Only the lines that hold the word "cause" are wanted from this listing.

###

/-- The program's part of the open cut is captured: its state before any cycle with S at or after T_e (R406). -/
def capturePgm (p : Nat) (s : Device) : Device :=
  match s.kep.cut with
  | none => s
  | some k =>
    let g := progOf s p
    if g.captured then s
    else
      let c : PgmCap := { mode := g.mode, imageId := imgId g.image, inst := g.inst, ran := g.ran }
      modProg p (fun g => { g with captured := true })
        { s with kep.cut := some { k with img := { k.img with progs := tset k.img.progs p c } } }

/-- The key of an output word among those published. -/
def outKey (e : MapEntry) : Nat := e.kind * 65536 + e.index

/-- The image of a program reads or writes a station. -/
def pgmNames (g : Prog) (st : Nat) : Bool :=
  (inMap g.image ++ outMap g.image).any (fun e =>
    (e.kind == 3 && e.index / 512 == st) || (e.kind == 4 && e.index == st))

/-- The output image at a cycle's start: the values last published, 0 for a word never published (R387; log 32). -/
def lastImage (g : Prog) : List Byte := layImage (outMap g.image) (fun e => tget g.out (outKey e) 0)

/-- Enters the next entry of a cycle, or ends the cycle (R392, R400). -/
def enterNext (c : Nat) (y : Cycle) (s : Device) : Device :=
  match y.rest with
  | [] => modCore c (fun k => { k with cyc := some { y with ended := true } }) s
  | (pc, arg) :: rest =>
    let (n, s) := draw s
    let ra : Word := Config.returnAddress n
    let y := { y with rest, pc, ret := ra }
    modCore c (fun k => { k with
      regs := ((k.regs.set 1 ra).set 2 0x30008000#32).set 10 (BitVec.ofNat 32 arg), cyc := some y }) s

/-- PROGRAM_CYCLE_START (R399, R400): the head of a core's ready queue reads its input image and starts. A station that the
program names and that was lost between its cycles is reported here, with no word undelivered (DESIGN CHOICE, log 93). -/
def cycleStart (c : Nat) (s : Device) : Device :=
  match (tget s.dpt.coreReady c []), (coreOf s c).cyc with
  | (release, slot) :: rest, none =>
    if s.cfg.mode != .running || !s.dpt.run || envCores (envelope s) ≤ c || bit c s.pgm.lost then s
    else
      let s := { s with dpt.coreReady := tset s.dpt.coreReady c rest }
      let p := programOf s slot
      if (progOf s p).mode != .idle then
        modTask slot (fun k => { k with run := .waiting }) s
      else
        let now := nowS s
        let s := if s.kep.cut.any (fun k => k.te ≤ now) then capturePgm p s else s
        let g := progOf s p
        let (kind, cause, starting) := match g.pend with
          | some (k, z) => (k, z, true)
          | none => (g.kind, 0, false)
        let g := if starting then { g with inst := startData g kind, pend := none, kind } else g
        let from_ := g.last.getD now
        let err := lostSince s from_ now
        let ret := returnedSince s from_ now
        let i := g.image
        let main := ((imgEntry i 0).map (fun v => [(v, 0)])).getD []
        let entries := (if starting then initEntry i kind else []) ++ stationEntries i 4 err ++ stationEntries i 5 ret ++ main
        let (n, s) := draw s
        let y : Cycle := {
          prog := p, release, start := now, version := versionAt s now,
          input := layImage (inMap i) (inputWord s g), output := lastImage g,
          entries, rest := entries, nonce := n }
        let s := modProg p (fun _ => { g with mode := .running, ran := true, last := some now, undelivered := [] }) s
        let s := modTask slot (fun k => { k with run := .running, firings := k.firings + 1, last := some (now, y.version) }) s
        let s := pmcEdge 0x02 0x81 1 s
        let s := if starting then raise Ev.pgmStart [(1, p), (1, kind), (1, cause)] s else s
        let s := (err.filter (fun st => pgmNames g st && (stnOf s st).lostAt.any (fun t => g.endAt < t))).foldl
          (fun s st => raise Ev.pgmStationLost [(1, p), (1, st), (2, 0)] s) s
        let s := ret.foldl (fun s st => raise Ev.pgmStationReturn [(1, p), (1, st)] s) s
        enterNext c y s
  | _, _ => s

/-- Instance data as of the last committed epoch (R404). -/
def epochInst (s : Device) (p : Nat) : Option (Nat × List Byte) :=
  let valid := (s.kep.slots.map (·.2)).filter (fun q => q.state == 2)
  let best := valid.foldl (fun (a : Option KepSlot) q => match a with
    | some b => if b.epoch < q.epoch then some q else some b
    | none => some q) none
  match s.kep.journal.getLast? with
  | some r => (tfind r.img.progs p).map (fun c => (r.epoch, c.inst))
  | none => best.bind (fun q => (tfind q.img.progs p).map (fun c => (q.epoch, c.inst)))

/-- The instance data of a cycle is rolled back (R404). With no committed epoch the region stays as it is (log 32). -/
def rollback (y : Cycle) (s : Device) : Device :=
  if y.undoOver then
    match epochInst s y.prog with
    | some (e, inst) =>
      raise Ev.pgmRollbackEpoch [(1, y.prog), lo32 e]
        (modProg y.prog (fun g => { g with inst }) { s with pgm.rollback := s.pgm.rollback + 1 })
    | none => s
  else modProg y.prog (fun g => { g with inst := y.undo.foldl (fun b l => overwrite (64 * l.1) l.2 b) g.inst }) s

/-- The core is free and the task's cycle is over; a held release makes it ready again (R170). -/
def freeCore (c slot : Nat) (s : Device) : Device :=
  let held := (tget s.dpt.coreReady c []).any (fun x => x.2 == slot)
  modTask slot (fun k => { k with run := if held then .ready else .waiting }) (modCore c (fun k => { k with cyc := none }) s)

/-- A program enters FAULT (R388, R403): the image is discarded, the instance data rolled back. One that a commit has disabled
meanwhile ends DISABLED (Table PGM-5). -/
def faultProgram (c cause : Nat) (y : Cycle) (s : Device) : Device :=
  let s := freeCore c (pgmSlot s y.prog) (rollback y s)
  let mode : PgmMode := if bit 0 (fld 0 1 (pgmRec s y.prog)) then .fault else .disabled
  let s := modProg y.prog (fun g => { g with mode, cause, endAt := nowS s }) { s with pgm.faults := s.pgm.faults + 1 }
  raise Ev.pgmFault [(1, y.prog), (1, cause), (4, y.pc)] s

/-- One instruction takes effect (R385). -/
def applyInstr (c : Nat) (y : Cycle) (rd v pc : Nat) (writes : List (Nat × List Byte)) (s : Device) : Device :=
  let gy := writes.foldl (fun (a : Prog × Cycle) w => (memWrite a.1 a.2 w.1 w.2).getD a) (progOf s y.prog, y)
  let s := modProg y.prog (fun _ => gy.1) s
  let s := if rd = 0 then s else modCore c (fun k => { k with regs := k.regs.set rd (BitVec.ofNat 32 v) }) s
  let y := { gy.2 with pc }
  if BitVec.ofNat 32 pc = y.ret then enterNext c y s else modCore c (fun k => { k with cyc := some y }) s

/-- Runs the instruction at a core's pc when it meets a test; one that faults puts the program in FAULT. -/
def runInstr (c : Nat) (want : Rv → Bool) (s : Device) : Device :=
  match (coreOf s c).cyc with
  | none => s
  | some y =>
    if y.ended then s
    else
      let g := progOf s y.prog
      match fetchInstr g y with
      | .error cause => faultProgram c cause y s
      | .ok (i, len) =>
        if !want i then s
        else match cpuExec g y (coreOf s c) i len with
          | .ok rd v pc ws => applyInstr c y rd v pc ws s
          | .fault cause => faultProgram c cause y s

/-- The instruction belongs to the function-block extension. -/
def isFb (i : Rv) : Bool := match i with
  | .fb _ _ _ _ _ => true
  | _ => false

/-- The instruction is the function-block instruction with this funct3 and funct7. -/
def isFbOf (f f7 : Nat) (i : Rv) : Bool := match i with
  | .fb a b _ _ _ => a == f && b == f7
  | _ => false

###

§ **Answer to the exercise**:
        let (kind, cause, starting) := match g.pend with
        let s := if starting then raise Ev.pgmStart [(1, p), (1, kind), (1, cause)] s else s
def faultProgram (c cause : Nat) (y : Cycle) (s : Device) : Device :=
  let s := modProg y.prog (fun g => { g with mode, cause, endAt := nowS s }) { s with pgm.faults := s.pgm.faults + 1 }
  raise Ev.pgmFault [(1, y.prog), (1, cause), (4, y.pc)] s
      | .error cause => faultProgram c cause y s
          | .fault cause => faultProgram c cause y s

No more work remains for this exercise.